[Dataset entries]

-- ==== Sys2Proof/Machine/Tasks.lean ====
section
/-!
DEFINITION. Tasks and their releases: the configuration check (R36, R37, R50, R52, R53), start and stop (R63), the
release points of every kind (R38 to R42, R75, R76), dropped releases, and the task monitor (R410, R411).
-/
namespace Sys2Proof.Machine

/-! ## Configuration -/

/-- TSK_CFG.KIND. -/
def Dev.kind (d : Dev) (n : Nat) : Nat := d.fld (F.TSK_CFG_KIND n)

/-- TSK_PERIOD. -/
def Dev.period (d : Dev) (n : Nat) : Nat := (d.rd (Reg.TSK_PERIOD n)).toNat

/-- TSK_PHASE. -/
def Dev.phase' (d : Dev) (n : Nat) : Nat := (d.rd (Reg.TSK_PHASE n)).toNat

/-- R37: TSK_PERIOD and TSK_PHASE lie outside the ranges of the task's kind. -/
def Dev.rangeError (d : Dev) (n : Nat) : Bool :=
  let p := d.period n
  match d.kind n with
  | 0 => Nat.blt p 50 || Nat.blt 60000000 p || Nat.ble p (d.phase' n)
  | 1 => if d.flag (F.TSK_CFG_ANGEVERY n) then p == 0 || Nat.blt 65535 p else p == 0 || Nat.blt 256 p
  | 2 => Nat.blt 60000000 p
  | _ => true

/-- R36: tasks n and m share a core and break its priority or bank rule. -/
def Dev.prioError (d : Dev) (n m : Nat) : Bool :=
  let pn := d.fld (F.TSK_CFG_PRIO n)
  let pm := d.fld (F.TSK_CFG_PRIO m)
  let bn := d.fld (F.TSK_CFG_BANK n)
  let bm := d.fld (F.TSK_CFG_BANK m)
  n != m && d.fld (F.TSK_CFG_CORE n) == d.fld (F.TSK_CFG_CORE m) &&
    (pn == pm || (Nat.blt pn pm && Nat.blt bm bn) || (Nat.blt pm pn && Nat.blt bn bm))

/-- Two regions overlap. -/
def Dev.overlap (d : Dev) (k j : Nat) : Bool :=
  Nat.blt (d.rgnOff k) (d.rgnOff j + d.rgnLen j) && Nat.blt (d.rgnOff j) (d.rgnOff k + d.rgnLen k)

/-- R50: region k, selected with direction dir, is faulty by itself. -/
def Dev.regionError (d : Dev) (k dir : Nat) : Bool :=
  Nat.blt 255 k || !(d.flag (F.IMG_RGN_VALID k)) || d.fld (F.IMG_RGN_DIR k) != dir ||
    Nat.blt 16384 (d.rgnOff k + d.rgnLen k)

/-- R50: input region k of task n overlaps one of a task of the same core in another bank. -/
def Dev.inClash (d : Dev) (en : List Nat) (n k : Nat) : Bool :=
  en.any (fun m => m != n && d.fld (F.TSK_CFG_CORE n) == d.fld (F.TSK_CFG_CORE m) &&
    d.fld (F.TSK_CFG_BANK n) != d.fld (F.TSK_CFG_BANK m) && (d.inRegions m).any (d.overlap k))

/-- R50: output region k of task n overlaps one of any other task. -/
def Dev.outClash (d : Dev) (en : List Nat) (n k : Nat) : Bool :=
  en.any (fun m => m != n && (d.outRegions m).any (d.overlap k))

---

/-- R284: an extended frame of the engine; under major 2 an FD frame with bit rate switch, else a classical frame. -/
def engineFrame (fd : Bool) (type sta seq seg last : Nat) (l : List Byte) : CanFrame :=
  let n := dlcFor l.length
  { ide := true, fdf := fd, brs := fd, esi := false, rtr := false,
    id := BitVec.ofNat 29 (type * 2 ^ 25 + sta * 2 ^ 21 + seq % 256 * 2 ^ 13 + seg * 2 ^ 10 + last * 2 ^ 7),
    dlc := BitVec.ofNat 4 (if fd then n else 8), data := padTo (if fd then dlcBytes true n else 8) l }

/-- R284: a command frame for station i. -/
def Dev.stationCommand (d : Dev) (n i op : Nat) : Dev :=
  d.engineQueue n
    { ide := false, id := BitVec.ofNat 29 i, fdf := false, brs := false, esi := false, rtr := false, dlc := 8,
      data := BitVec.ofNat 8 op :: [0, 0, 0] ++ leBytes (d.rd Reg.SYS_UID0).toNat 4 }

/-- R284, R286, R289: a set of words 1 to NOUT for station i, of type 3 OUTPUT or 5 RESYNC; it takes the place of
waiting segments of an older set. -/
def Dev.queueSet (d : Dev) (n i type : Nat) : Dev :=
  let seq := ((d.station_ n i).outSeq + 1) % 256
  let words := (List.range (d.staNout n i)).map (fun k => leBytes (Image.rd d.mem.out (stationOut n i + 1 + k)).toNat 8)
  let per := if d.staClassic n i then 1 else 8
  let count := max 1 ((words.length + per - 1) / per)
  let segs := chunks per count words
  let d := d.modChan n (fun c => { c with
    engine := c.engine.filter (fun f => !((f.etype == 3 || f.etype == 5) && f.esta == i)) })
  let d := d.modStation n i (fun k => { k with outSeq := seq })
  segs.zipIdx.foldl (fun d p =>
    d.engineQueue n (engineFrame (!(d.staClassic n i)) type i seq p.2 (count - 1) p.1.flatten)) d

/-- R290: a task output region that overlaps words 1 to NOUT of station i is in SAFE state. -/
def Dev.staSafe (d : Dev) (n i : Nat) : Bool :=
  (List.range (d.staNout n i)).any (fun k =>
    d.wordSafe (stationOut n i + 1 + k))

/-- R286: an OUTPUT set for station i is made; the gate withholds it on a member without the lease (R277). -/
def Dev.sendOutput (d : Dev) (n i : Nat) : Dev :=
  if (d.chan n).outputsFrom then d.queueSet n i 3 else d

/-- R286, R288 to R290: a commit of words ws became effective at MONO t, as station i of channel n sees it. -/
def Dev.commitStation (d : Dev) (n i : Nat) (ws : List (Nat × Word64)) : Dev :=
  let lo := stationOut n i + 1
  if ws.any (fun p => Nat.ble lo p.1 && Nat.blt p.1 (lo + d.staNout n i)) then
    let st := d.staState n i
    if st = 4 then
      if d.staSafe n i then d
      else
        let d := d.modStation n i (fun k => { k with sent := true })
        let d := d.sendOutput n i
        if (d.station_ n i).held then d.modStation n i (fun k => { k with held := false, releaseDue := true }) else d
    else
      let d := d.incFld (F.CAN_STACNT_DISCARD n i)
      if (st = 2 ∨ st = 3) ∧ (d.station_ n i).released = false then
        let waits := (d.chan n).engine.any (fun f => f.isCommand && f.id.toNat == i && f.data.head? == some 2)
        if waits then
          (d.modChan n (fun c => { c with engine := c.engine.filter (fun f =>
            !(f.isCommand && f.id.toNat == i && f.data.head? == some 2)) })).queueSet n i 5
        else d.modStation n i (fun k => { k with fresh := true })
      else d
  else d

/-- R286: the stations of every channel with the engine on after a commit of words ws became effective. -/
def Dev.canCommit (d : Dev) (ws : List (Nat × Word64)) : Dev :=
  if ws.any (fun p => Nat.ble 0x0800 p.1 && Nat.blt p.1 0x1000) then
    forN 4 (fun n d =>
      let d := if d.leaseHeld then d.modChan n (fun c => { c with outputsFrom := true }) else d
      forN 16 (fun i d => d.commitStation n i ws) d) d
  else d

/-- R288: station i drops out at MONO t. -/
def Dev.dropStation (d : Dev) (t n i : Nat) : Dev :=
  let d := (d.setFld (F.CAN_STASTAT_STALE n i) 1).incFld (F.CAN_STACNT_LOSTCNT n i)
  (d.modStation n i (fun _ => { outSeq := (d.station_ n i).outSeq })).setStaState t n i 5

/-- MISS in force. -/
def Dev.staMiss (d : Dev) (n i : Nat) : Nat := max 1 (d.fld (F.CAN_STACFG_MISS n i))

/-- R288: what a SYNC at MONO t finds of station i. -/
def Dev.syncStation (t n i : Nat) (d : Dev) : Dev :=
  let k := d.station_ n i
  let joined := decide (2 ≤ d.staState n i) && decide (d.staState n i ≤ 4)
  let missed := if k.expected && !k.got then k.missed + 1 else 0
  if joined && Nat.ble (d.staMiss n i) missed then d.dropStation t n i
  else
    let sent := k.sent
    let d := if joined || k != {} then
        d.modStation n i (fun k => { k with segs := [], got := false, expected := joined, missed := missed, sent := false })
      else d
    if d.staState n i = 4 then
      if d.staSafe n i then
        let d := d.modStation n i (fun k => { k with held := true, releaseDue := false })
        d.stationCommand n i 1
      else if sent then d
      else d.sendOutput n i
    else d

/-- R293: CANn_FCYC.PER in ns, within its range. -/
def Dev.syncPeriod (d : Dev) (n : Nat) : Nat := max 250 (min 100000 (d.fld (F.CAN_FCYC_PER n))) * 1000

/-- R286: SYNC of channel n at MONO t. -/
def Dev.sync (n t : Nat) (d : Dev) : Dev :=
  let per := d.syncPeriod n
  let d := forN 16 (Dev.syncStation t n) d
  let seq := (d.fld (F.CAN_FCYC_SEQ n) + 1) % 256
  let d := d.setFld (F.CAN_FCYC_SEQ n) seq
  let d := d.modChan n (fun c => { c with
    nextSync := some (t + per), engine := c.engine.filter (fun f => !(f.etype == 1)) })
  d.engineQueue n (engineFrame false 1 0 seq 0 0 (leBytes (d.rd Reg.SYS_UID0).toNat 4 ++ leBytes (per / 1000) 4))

--

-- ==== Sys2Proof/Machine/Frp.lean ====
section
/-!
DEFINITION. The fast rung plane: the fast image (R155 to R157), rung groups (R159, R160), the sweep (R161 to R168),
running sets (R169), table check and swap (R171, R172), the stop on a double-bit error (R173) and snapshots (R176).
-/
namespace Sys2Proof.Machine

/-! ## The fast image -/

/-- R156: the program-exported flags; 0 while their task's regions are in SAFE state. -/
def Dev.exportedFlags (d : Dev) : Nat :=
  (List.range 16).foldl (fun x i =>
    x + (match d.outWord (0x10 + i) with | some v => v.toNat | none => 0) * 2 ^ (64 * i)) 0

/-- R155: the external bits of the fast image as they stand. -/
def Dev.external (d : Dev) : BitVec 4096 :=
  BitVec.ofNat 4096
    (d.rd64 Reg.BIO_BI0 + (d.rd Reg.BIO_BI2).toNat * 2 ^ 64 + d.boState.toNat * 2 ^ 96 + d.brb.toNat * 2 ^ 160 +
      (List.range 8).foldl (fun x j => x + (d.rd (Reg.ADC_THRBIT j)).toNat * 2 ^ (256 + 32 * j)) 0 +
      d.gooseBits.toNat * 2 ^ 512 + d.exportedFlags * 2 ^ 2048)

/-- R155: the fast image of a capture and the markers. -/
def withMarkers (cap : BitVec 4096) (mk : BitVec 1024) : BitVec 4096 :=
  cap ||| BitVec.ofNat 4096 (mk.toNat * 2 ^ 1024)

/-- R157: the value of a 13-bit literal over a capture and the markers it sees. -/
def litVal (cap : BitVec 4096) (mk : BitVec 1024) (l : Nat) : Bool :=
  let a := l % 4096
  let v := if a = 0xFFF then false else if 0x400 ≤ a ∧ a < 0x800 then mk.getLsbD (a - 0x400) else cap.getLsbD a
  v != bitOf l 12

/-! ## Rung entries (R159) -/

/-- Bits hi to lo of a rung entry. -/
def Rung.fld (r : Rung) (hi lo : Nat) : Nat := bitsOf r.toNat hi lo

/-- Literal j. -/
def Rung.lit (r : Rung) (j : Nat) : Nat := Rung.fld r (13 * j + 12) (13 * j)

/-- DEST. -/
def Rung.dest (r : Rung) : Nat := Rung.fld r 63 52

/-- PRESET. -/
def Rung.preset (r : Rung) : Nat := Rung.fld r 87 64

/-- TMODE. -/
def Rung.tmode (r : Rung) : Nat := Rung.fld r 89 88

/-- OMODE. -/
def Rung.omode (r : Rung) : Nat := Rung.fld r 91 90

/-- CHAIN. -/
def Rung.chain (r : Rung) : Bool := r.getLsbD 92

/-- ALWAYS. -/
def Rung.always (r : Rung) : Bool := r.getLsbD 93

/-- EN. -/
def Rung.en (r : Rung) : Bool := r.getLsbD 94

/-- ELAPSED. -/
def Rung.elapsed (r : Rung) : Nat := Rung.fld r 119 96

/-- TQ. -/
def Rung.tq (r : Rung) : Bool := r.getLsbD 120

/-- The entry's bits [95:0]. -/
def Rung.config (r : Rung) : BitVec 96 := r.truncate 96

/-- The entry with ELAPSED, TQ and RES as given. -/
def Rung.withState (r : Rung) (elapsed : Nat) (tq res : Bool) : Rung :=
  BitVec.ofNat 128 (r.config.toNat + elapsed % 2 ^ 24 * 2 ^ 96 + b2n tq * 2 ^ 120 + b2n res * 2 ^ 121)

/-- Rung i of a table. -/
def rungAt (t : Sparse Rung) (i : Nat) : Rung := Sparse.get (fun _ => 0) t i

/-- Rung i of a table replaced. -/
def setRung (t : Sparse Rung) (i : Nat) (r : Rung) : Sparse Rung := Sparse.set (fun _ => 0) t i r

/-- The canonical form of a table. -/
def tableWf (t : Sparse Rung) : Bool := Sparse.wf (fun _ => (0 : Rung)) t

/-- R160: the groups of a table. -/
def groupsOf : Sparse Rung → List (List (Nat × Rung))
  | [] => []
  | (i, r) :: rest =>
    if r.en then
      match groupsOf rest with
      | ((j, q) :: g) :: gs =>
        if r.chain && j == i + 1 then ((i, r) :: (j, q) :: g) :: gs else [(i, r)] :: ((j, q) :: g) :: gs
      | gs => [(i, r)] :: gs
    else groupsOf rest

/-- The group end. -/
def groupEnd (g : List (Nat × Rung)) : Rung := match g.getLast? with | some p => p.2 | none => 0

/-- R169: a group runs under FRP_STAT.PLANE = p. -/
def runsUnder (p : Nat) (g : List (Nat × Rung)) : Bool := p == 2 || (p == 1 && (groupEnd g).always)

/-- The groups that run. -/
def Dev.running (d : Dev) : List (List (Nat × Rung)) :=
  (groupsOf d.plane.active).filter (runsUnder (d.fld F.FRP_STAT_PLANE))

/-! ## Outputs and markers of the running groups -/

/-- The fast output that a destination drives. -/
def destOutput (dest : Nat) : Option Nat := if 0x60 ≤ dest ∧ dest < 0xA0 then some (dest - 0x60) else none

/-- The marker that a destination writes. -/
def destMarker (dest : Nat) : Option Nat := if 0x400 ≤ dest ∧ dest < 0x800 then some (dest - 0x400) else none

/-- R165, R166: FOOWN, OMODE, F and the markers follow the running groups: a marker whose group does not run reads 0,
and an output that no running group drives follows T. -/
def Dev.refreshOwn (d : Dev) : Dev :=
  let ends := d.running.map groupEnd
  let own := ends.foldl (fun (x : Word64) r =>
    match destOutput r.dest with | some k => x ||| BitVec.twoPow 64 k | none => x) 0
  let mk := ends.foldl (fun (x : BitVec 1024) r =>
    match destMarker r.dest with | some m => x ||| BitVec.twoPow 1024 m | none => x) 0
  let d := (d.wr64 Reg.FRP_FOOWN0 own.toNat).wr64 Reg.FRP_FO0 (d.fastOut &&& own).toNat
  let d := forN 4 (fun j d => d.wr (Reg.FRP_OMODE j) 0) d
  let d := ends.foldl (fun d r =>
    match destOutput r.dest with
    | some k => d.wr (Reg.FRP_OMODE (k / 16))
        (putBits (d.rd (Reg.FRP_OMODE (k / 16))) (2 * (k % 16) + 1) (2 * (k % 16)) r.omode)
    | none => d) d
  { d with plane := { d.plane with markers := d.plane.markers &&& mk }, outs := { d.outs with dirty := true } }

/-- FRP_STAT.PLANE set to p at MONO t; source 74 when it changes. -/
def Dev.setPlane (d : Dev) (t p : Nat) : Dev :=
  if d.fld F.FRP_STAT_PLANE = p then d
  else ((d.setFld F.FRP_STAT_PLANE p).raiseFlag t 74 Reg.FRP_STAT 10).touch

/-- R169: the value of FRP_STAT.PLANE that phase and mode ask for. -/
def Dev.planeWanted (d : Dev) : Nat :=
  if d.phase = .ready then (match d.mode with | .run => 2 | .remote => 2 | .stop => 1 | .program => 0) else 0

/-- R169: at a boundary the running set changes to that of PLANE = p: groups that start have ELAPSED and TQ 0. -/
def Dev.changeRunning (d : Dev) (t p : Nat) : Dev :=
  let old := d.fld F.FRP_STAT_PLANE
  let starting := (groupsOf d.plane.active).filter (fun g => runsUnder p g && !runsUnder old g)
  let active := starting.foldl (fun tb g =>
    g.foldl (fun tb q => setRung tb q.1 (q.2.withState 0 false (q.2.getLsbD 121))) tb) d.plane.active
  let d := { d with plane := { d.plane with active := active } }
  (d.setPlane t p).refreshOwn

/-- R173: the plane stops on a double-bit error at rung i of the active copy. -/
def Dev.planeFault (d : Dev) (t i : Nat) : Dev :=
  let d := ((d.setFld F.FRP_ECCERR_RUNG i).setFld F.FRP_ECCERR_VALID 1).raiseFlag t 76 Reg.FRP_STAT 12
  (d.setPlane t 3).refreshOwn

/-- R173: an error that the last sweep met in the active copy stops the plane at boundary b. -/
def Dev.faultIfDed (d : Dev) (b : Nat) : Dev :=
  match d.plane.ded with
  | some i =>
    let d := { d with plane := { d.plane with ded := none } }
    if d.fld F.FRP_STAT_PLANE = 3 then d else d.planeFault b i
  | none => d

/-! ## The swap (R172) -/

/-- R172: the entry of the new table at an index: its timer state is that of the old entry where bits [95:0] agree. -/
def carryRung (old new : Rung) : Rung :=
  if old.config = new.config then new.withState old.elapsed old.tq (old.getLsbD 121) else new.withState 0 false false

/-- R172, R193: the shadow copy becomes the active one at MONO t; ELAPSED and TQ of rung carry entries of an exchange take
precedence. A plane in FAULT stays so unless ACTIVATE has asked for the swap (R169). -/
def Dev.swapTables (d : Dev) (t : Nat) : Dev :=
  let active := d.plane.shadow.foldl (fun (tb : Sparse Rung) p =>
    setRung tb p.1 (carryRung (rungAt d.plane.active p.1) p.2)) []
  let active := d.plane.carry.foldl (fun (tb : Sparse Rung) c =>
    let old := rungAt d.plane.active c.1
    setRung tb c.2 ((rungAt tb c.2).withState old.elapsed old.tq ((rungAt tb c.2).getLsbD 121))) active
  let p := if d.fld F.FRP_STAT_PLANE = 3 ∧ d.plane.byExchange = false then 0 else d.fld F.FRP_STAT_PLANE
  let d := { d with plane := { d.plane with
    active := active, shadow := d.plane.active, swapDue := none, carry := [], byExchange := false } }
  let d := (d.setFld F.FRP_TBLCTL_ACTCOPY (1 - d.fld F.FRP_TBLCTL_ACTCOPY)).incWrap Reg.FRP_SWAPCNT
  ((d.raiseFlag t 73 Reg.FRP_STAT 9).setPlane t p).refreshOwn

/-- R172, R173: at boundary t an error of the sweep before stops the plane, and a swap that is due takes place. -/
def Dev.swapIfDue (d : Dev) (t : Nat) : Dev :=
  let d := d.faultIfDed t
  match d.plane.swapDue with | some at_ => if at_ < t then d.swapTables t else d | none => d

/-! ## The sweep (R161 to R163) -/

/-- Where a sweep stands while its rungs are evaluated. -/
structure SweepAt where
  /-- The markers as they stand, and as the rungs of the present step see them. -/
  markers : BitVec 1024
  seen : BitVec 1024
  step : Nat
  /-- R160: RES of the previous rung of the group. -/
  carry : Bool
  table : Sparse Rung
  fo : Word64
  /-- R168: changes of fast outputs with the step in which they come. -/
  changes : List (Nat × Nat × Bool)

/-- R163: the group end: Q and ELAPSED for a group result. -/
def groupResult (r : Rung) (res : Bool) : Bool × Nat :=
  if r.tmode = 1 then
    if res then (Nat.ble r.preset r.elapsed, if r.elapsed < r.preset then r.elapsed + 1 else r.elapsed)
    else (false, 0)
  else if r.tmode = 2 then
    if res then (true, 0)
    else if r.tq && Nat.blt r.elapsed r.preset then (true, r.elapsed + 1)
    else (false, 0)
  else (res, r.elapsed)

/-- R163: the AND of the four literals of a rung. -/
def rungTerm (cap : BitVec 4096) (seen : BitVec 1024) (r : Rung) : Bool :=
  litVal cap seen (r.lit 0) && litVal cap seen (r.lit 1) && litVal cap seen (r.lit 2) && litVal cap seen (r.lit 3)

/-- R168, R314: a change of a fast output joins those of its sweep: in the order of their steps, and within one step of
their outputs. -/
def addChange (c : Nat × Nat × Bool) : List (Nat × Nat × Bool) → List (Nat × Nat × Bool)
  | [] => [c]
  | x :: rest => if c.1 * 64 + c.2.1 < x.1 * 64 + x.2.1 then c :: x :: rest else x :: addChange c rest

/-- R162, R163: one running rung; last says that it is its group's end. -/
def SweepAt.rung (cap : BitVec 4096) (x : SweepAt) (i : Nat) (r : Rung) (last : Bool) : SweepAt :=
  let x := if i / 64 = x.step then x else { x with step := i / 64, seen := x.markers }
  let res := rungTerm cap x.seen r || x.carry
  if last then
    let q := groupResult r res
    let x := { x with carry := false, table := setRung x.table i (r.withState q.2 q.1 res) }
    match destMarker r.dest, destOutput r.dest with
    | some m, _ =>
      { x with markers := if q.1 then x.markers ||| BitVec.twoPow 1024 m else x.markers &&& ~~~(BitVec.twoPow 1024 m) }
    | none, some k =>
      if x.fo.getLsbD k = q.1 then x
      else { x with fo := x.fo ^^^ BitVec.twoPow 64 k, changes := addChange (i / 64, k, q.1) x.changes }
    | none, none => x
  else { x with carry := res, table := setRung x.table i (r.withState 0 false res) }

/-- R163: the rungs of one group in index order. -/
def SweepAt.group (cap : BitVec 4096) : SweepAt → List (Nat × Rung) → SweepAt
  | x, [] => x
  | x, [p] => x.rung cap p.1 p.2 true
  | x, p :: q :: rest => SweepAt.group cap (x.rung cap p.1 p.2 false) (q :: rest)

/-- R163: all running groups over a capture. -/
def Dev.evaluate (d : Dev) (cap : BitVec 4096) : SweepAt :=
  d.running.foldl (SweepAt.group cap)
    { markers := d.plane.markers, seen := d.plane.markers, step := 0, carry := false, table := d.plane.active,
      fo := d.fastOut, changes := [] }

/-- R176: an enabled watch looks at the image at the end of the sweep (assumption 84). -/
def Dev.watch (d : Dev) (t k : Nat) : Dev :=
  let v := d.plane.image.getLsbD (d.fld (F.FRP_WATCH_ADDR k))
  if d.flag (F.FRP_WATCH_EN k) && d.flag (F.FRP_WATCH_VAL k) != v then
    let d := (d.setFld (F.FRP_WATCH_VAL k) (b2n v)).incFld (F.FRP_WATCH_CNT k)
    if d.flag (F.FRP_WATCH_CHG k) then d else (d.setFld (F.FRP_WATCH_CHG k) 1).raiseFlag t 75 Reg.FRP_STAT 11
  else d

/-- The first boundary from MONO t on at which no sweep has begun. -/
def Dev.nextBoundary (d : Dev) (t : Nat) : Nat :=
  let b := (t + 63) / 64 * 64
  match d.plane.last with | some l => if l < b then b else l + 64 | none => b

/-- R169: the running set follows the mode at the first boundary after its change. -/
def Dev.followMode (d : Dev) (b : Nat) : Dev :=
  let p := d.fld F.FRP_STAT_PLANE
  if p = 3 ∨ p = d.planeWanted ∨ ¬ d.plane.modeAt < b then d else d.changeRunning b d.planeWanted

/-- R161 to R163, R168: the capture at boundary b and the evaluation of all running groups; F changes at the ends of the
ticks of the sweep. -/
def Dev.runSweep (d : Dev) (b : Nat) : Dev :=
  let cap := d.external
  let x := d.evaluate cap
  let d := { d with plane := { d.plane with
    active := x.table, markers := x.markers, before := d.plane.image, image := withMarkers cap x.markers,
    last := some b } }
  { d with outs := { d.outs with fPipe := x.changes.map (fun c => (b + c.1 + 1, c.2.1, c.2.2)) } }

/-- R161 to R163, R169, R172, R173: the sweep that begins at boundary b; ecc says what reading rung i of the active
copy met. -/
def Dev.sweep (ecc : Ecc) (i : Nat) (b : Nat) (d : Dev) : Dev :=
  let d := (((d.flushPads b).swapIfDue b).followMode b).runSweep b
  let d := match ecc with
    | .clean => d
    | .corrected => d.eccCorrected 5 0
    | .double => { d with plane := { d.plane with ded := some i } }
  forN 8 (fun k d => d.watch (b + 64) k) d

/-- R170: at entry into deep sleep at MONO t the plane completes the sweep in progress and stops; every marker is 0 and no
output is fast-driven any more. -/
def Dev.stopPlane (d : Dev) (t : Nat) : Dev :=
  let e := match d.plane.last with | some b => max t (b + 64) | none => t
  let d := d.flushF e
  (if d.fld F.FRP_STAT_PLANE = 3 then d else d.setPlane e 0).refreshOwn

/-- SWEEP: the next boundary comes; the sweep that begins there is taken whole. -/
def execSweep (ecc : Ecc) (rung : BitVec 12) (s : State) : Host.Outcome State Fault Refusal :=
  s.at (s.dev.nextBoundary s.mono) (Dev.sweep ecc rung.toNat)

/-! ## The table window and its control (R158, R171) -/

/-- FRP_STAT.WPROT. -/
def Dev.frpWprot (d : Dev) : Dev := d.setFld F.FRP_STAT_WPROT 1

- [ASSIGNMENT]: Locate the word "engineQueue" in the records and collect each line it appears in.

- [WRITTEN ANSWER]:
  d.engineQueue n
    d.engineQueue n (engineFrame (!(d.staClassic n i)) type i seq p.2 (count - 1) p.1.flatten)) d
  d.engineQueue n (engineFrame false 1 0 seq 0 0 (leBytes (d.rd Reg.SYS_UID0).toNat 4 ++ leBytes (per / 1000) 4))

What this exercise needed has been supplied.